What the task requires = Extract the lines from the first line of the records below through the line containing "and source port, nor", inclusive, and reproduce them exactly as written.

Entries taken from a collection
• • • •

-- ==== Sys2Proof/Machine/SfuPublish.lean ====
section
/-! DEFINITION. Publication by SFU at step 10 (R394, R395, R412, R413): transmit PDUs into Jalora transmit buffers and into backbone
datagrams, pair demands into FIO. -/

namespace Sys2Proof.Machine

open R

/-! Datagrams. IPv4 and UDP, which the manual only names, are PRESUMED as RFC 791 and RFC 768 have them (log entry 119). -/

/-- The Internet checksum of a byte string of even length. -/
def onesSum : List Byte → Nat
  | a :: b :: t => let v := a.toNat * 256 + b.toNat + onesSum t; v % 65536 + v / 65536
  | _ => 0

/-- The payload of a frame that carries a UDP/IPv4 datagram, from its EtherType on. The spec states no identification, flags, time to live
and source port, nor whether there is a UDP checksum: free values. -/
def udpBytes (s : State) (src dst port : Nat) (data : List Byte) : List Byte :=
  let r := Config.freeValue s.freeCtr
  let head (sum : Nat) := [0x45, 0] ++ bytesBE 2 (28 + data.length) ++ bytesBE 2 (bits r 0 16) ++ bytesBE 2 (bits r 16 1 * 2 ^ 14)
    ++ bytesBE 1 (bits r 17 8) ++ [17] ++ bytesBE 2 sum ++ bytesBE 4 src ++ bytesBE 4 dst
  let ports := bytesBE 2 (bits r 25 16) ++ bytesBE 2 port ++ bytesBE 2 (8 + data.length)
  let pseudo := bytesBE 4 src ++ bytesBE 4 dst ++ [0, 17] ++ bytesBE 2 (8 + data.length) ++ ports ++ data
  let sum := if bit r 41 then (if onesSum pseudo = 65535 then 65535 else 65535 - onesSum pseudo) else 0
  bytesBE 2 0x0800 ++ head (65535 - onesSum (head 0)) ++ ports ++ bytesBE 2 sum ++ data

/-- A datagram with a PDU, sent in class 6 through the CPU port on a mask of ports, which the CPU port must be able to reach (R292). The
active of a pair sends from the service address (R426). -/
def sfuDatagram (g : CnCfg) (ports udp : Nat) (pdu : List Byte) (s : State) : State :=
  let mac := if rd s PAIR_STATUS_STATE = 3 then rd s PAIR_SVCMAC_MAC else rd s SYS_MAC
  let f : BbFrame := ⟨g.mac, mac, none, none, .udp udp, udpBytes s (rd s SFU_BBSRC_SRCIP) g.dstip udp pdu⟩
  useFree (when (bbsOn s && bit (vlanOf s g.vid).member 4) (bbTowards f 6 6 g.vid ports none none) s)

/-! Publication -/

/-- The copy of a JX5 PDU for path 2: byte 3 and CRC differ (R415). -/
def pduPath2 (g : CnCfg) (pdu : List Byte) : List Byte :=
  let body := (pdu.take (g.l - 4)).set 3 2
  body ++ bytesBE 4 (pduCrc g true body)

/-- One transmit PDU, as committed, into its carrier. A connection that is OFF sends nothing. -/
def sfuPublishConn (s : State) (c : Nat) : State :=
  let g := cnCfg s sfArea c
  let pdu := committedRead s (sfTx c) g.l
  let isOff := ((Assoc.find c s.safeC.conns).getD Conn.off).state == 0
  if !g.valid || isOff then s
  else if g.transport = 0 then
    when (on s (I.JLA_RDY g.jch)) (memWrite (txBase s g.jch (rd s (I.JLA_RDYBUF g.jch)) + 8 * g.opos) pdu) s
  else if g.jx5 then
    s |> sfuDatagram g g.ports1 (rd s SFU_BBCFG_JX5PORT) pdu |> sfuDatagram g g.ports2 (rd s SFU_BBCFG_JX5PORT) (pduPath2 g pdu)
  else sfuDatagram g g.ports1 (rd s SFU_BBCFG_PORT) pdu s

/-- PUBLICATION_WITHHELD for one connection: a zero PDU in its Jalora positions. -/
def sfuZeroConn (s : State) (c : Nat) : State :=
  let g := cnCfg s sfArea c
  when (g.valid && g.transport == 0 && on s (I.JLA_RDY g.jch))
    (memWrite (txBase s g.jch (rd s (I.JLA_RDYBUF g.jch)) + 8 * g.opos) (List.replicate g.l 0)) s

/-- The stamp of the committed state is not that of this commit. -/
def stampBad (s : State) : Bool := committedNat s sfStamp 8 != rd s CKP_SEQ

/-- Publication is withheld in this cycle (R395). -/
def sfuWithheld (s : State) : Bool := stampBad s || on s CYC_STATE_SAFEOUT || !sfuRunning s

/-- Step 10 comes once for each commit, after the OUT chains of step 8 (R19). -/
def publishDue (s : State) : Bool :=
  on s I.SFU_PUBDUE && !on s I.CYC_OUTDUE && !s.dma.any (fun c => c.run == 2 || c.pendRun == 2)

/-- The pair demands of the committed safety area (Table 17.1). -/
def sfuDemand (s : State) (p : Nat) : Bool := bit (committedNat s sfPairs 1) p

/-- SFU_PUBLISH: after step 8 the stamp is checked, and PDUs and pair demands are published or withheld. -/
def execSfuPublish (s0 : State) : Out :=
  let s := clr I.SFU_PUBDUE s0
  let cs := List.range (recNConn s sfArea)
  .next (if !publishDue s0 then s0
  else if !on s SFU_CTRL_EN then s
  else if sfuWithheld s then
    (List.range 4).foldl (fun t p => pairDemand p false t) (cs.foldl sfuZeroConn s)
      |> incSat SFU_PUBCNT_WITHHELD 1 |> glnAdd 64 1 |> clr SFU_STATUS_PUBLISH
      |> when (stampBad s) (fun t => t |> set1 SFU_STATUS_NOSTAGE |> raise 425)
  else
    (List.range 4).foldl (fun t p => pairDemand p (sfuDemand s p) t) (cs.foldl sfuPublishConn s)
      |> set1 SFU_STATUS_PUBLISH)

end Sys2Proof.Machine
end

• • • •

Task solution =
-- ==== Sys2Proof/Machine/SfuPublish.lean ====
section
/-! DEFINITION. Publication by SFU at step 10 (R394, R395, R412, R413): transmit PDUs into Jalora transmit buffers and into backbone
datagrams, pair demands into FIO. -/

namespace Sys2Proof.Machine

open R

/-! Datagrams. IPv4 and UDP, which the manual only names, are PRESUMED as RFC 791 and RFC 768 have them (log entry 119). -/

/-- The Internet checksum of a byte string of even length. -/
def onesSum : List Byte → Nat
  | a :: b :: t => let v := a.toNat * 256 + b.toNat + onesSum t; v % 65536 + v / 65536
  | _ => 0

/-- The payload of a frame that carries a UDP/IPv4 datagram, from its EtherType on. The spec states no identification, flags, time to live
and source port, nor whether there is a UDP checksum: free values. -/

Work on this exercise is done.